• Task objective
Please print all the lines below exactly as they are written.

• Data listing
-------------------------

/-! ### Queues, head records, dispatch, placement -/

/-- Queue 0 with a descriptor of those words at 0x10000 and its ring at 0x400000. -/
def queued (w : List DWord) : State :=
  { glo { base with sr := [(4, 0), (5, 0x400800)] } with qtbase := 0x10001, mem := [(hostKey 0, 1), (hostKey 32, 4), (hostKey 33, 0x10)] ++ wordsAt (hostKey 0x10000) w }
/-- Descriptors: in append mode open, full, not in use, halted; read by polls; overrun; malformed; of another context; with a ring that does not translate. -/
theorem witness_QueueAppends_descriptors :
    (∀ w ∈ [[0x400004, 3, 5, 0], [0x400004, 3, 16, 0], [0x400004, 0, 5, 0], [0x400004, 3, 5, 0, 0x100], [0x400004, 1, 16, 0], [0x400004, 1, 17, 0], [0x600004, 3, 5, 0],
        [0x400004, 0x0001000000000003, 5, 0]],
      let s := queued (w ++ List.replicate (8 - w.length) 0)
      let ws := (List.range 8).map fun i => sysWord s (queueDesc s 0 + 8 * i)
      s.qtbase.getLsbD 0 = true ∧ (∀ i, i < 8 → sysOk s (queueDesc s 0 + 8 * i) = true) ∧ ws = w ++ List.replicate (8 - w.length) 0 ∧ queueDescOk ws = true ∧
      (s.queue 0).known = false) ∧
    (let s := queued [0x400003, 3, 5, 0, 0, 0, 0, 0]
     queueDescOk ((List.range 8).map fun i => sysWord s (queueDesc s 0 + 8 * i)) = false ∧ ∀ i, i < 8 → sysOk s (queueDesc s 0 + 8 * i) = true) ∧
    (State.reset.qtbase.getLsbD 0 = false ∧ recovery State.reset = false) := by decide +kernel
/-- A `launch` whose record can be read and whose slot can be written; one with no record, one with no slot; by QAPPEND too. -/
theorem witness_QueueAppends_launch :
    (let o : G3 := ⟨g 0, 0, 0, 6, 4, 5⟩
     ∀ p ∈ [(0x400004, true), (0x600004, false)],
      let s := queued [dw p.1, 3, 5, 0, 0, 0, 0, 0]
      let y := s.relMade.readQueue 0
      opFree (.launch o) s = true ∧ sreg s.me o.va = 0 ∧ sreg s.me o.vb = 0x400800 ∧ s.me.relDue = none ∧ (s.release 0 4).1 = true ∧ (s.release 0 5).1 = true ∧
      (svcWords y (qCtx (y.queue 0)) 0x400800 32).isSome = true ∧ svcWords y (qCtx (y.queue 0)) 0x600000 32 = none ∧
      (((svcWords y (qCtx (y.queue 0)) 0x400800 32).bind fun r => y.svcWrite (qCtx (y.queue 0)) (slotAddr (y.queue 0) (qWidx (y.queue 0))) r).isSome = p.2)) ∧
    (let s := queued [0x400004, 3, 5, 0, 0, 0, 0, 0]
     let y := ({ s with qappend := tput 0 s.qappend 0 0x400800 } : State).readQueue 0
     recovery s = false ∧ hostUp s = true ∧ (svcWords y (qCtx (y.queue 0)) 0x600000 32) = none ∧
     ((svcWords y (qCtx (y.queue 0)) 0x400800 32).bind fun r => y.svcWrite (qCtx (y.queue 0)) (slotAddr (y.queue 0) (qWidx (y.queue 0))) r).isSome = true) := by
  decide +kernel
/-- A state whose queue 0 holds one record, those words, at 0x400000. -/
def headed (ctx : Byte) (ring : DWord) (r : List DWord) : State :=
  { glo base with
    qtbase := 0x10001, ctxtbase := 1, mem := [(hostKey 0, ctx), (hostKey 32, 4), (hostKey 33, 0x10)] ++ wordsAt 0 r,
    queues := [(0, { Queue.zero with known := true, ctl := [ring, 1, 1, 0, 0, 0, 0, 0] })] }
/-- A context that is not valid, a ring that does not translate, a record not of its form, of another context, and a good one. -/
theorem witness_HeadRecords :
    (∀ p ∈ [((0 : Byte), (0x400004 : DWord), recordOf 0 1 0 0), (1, 0x600004, recordOf 0 1 0 0), (1, 0x400004, List.replicate 32 0),
        (1, 0x400004, (recordOf 0 1 0 0).set 6 0x0001000000000000), (1, 0x400004, recordOf 0 1 0 0)],
      let s := headed p.1 p.2.1 p.2.2
      let x := s.queue 0
      queueOn s x = true ∧ x.head = none ∧ qCount x ≠ 0 ∧ s.ctxtbase.getLsbD 0 = true ∧ (s.ctx (qCtx x)).torn = false ∧ x.ctl.length = 8 ∧
      (∀ i, i < 8 → sysOk s (ctxEntryAddr s (qCtx x) + 8 * i) = true) ∧ ctxValid s (qCtx x) = decide (p.1 = 1) ∧
      svcWords s (qCtx x) (slotAddr x (qRidx x)) 32 = (if p.2.1 = 0x600004 then none else some p.2.2)) ∧
    (recordOk (List.replicate 32 0) = false ∧ recordOk ((recordOf 0 1 0 0).set 6 0x0001000000000000) = true ∧ rCtx ((recordOf 0 1 0 0).set 6 0x0001000000000000) ≠ 0 ∧
      recordOk (recordOf 0 1 0 0) = true ∧ rCtx (recordOf 0 1 0 0) = 0 ∧ ∀ i, i < 4 → waitAddr (recordOf 0 1 0 0) i = 0) := by decide +kernel
/-- A head record whose first wait is for a word to reach a value. -/
def waitRec (p : DWord × DWord) : List DWord := ((recordOf 0 1 0 0).set 8 p.1).set 12 p.2
/-- Queue 0 with that head. -/
def waiting (p : DWord × DWord) : State :=
  { glo base with queues := [(0, { Queue.zero with known := true, head := some (waitRec p), latched := [false, true, true, true] })] }
/-- What such a wait finds: whether its word is the host's, and whether it has reached its value. -/
def finds (s : State) (r : List DWord) : Option (Bool × Bool) := match svcTr s (rCtx r) (waitAddr r 0) .read with
  | .ok k _ => if s.poisoned (lineOf k) || unitDown s k then none else some (isHost k, reached (BitVec.ofNat 32 (s.word k).toNat) (waitVal r 0))
  | _ => none
/-- A head that waits for a word, in HBM4E or at the host, which has come or has not; a head that is ready. -/
theorem witness_HeadRecords_waits :
    (∀ q ∈ [(0x400003, 0), (0x400003, 1), (0x401005, 0), (0x401005, 1)],
      let p : DWord × DWord := (dw q.1, dw q.2)
      (((waiting p).queue 0).latched.getD 0 true = false ∧ ((waiting p).queue 0).readyAt = none ∧ ((waiting p).queue 0).head = some (waitRec p) ∧
        finds (waiting p) (waitRec p) = some (decide (p.1 = 0x401005), decide (p.2 = 0)))) ∧
    (({ State.reset with queues := [(0, { Queue.zero with head := some (recordOf 0 1 0 0), readyAt := some 5 })] } : State).queue 0).readyAt = some 5 := by decide +kernel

-------------------------

• Response
/-! ### Queues, head records, dispatch, placement -/

/-- Queue 0 with a descriptor of those words at 0x10000 and its ring at 0x400000. -/
def queued (w : List DWord) : State :=
  { glo { base with sr := [(4, 0), (5, 0x400800)] } with qtbase := 0x10001, mem := [(hostKey 0, 1), (hostKey 32, 4), (hostKey 33, 0x10)] ++ wordsAt (hostKey 0x10000) w }
/-- Descriptors: in append mode open, full, not in use, halted; read by polls; overrun; malformed; of another context; with a ring that does not translate. -/
theorem witness_QueueAppends_descriptors :
    (∀ w ∈ [[0x400004, 3, 5, 0], [0x400004, 3, 16, 0], [0x400004, 0, 5, 0], [0x400004, 3, 5, 0, 0x100], [0x400004, 1, 16, 0], [0x400004, 1, 17, 0], [0x600004, 3, 5, 0],
        [0x400004, 0x0001000000000003, 5, 0]],
      let s := queued (w ++ List.replicate (8 - w.length) 0)
      let ws := (List.range 8).map fun i => sysWord s (queueDesc s 0 + 8 * i)
      s.qtbase.getLsbD 0 = true ∧ (∀ i, i < 8 → sysOk s (queueDesc s 0 + 8 * i) = true) ∧ ws = w ++ List.replicate (8 - w.length) 0 ∧ queueDescOk ws = true ∧
      (s.queue 0).known = false) ∧
    (let s := queued [0x400003, 3, 5, 0, 0, 0, 0, 0]
     queueDescOk ((List.range 8).map fun i => sysWord s (queueDesc s 0 + 8 * i)) = false ∧ ∀ i, i < 8 → sysOk s (queueDesc s 0 + 8 * i) = true) ∧
    (State.reset.qtbase.getLsbD 0 = false ∧ recovery State.reset = false) := by decide +kernel
/-- A `launch` whose record can be read and whose slot can be written; one with no record, one with no slot; by QAPPEND too. -/
theorem witness_QueueAppends_launch :
    (let o : G3 := ⟨g 0, 0, 0, 6, 4, 5⟩
     ∀ p ∈ [(0x400004, true), (0x600004, false)],
      let s := queued [dw p.1, 3, 5, 0, 0, 0, 0, 0]
      let y := s.relMade.readQueue 0
      opFree (.launch o) s = true ∧ sreg s.me o.va = 0 ∧ sreg s.me o.vb = 0x400800 ∧ s.me.relDue = none ∧ (s.release 0 4).1 = true ∧ (s.release 0 5).1 = true ∧
      (svcWords y (qCtx (y.queue 0)) 0x400800 32).isSome = true ∧ svcWords y (qCtx (y.queue 0)) 0x600000 32 = none ∧
      (((svcWords y (qCtx (y.queue 0)) 0x400800 32).bind fun r => y.svcWrite (qCtx (y.queue 0)) (slotAddr (y.queue 0) (qWidx (y.queue 0))) r).isSome = p.2)) ∧
    (let s := queued [0x400004, 3, 5, 0, 0, 0, 0, 0]
     let y := ({ s with qappend := tput 0 s.qappend 0 0x400800 } : State).readQueue 0
     recovery s = false ∧ hostUp s = true ∧ (svcWords y (qCtx (y.queue 0)) 0x600000 32) = none ∧
     ((svcWords y (qCtx (y.queue 0)) 0x400800 32).bind fun r => y.svcWrite (qCtx (y.queue 0)) (slotAddr (y.queue 0) (qWidx (y.queue 0))) r).isSome = true) := by
  decide +kernel
/-- A state whose queue 0 holds one record, those words, at 0x400000. -/
def headed (ctx : Byte) (ring : DWord) (r : List DWord) : State :=
  { glo base with
    qtbase := 0x10001, ctxtbase := 1, mem := [(hostKey 0, ctx), (hostKey 32, 4), (hostKey 33, 0x10)] ++ wordsAt 0 r,
    queues := [(0, { Queue.zero with known := true, ctl := [ring, 1, 1, 0, 0, 0, 0, 0] })] }
/-- A context that is not valid, a ring that does not translate, a record not of its form, of another context, and a good one. -/
theorem witness_HeadRecords :
    (∀ p ∈ [((0 : Byte), (0x400004 : DWord), recordOf 0 1 0 0), (1, 0x600004, recordOf 0 1 0 0), (1, 0x400004, List.replicate 32 0),
        (1, 0x400004, (recordOf 0 1 0 0).set 6 0x0001000000000000), (1, 0x400004, recordOf 0 1 0 0)],
      let s := headed p.1 p.2.1 p.2.2
      let x := s.queue 0
      queueOn s x = true ∧ x.head = none ∧ qCount x ≠ 0 ∧ s.ctxtbase.getLsbD 0 = true ∧ (s.ctx (qCtx x)).torn = false ∧ x.ctl.length = 8 ∧
      (∀ i, i < 8 → sysOk s (ctxEntryAddr s (qCtx x) + 8 * i) = true) ∧ ctxValid s (qCtx x) = decide (p.1 = 1) ∧
      svcWords s (qCtx x) (slotAddr x (qRidx x)) 32 = (if p.2.1 = 0x600004 then none else some p.2.2)) ∧
    (recordOk (List.replicate 32 0) = false ∧ recordOk ((recordOf 0 1 0 0).set 6 0x0001000000000000) = true ∧ rCtx ((recordOf 0 1 0 0).set 6 0x0001000000000000) ≠ 0 ∧
      recordOk (recordOf 0 1 0 0) = true ∧ rCtx (recordOf 0 1 0 0) = 0 ∧ ∀ i, i < 4 → waitAddr (recordOf 0 1 0 0) i = 0) := by decide +kernel
/-- A head record whose first wait is for a word to reach a value. -/
def waitRec (p : DWord × DWord) : List DWord := ((recordOf 0 1 0 0).set 8 p.1).set 12 p.2
/-- Queue 0 with that head. -/
def waiting (p : DWord × DWord) : State :=
  { glo base with queues := [(0, { Queue.zero with known := true, head := some (waitRec p), latched := [false, true, true, true] })] }
/-- What such a wait finds: whether its word is the host's, and whether it has reached its value. -/
def finds (s : State) (r : List DWord) : Option (Bool × Bool) := match svcTr s (rCtx r) (waitAddr r 0) .read with
  | .ok k _ => if s.poisoned (lineOf k) || unitDown s k then none else some (isHost k, reached (BitVec.ofNat 32 (s.word k).toNat) (waitVal r 0))
  | _ => none
/-- A head that waits for a word, in HBM4E or at the host, which has come or has not; a head that is ready. -/
theorem witness_HeadRecords_waits :
    (∀ q ∈ [(0x400003, 0), (0x400003, 1), (0x401005, 0), (0x401005, 1)],
      let p : DWord × DWord := (dw q.1, dw q.2)
      (((waiting p).queue 0).latched.getD 0 true = false ∧ ((waiting p).queue 0).readyAt = none ∧ ((waiting p).queue 0).head = some (waitRec p) ∧
        finds (waiting p) (waitRec p) = some (decide (p.1 = 0x401005), decide (p.2 = 0)))) ∧
    (({ State.reset with queues := [(0, { Queue.zero with head := some (recordOf 0 1 0 0), readyAt := some 5 })] } : State).queue 0).readyAt = some 5 := by decide +kernel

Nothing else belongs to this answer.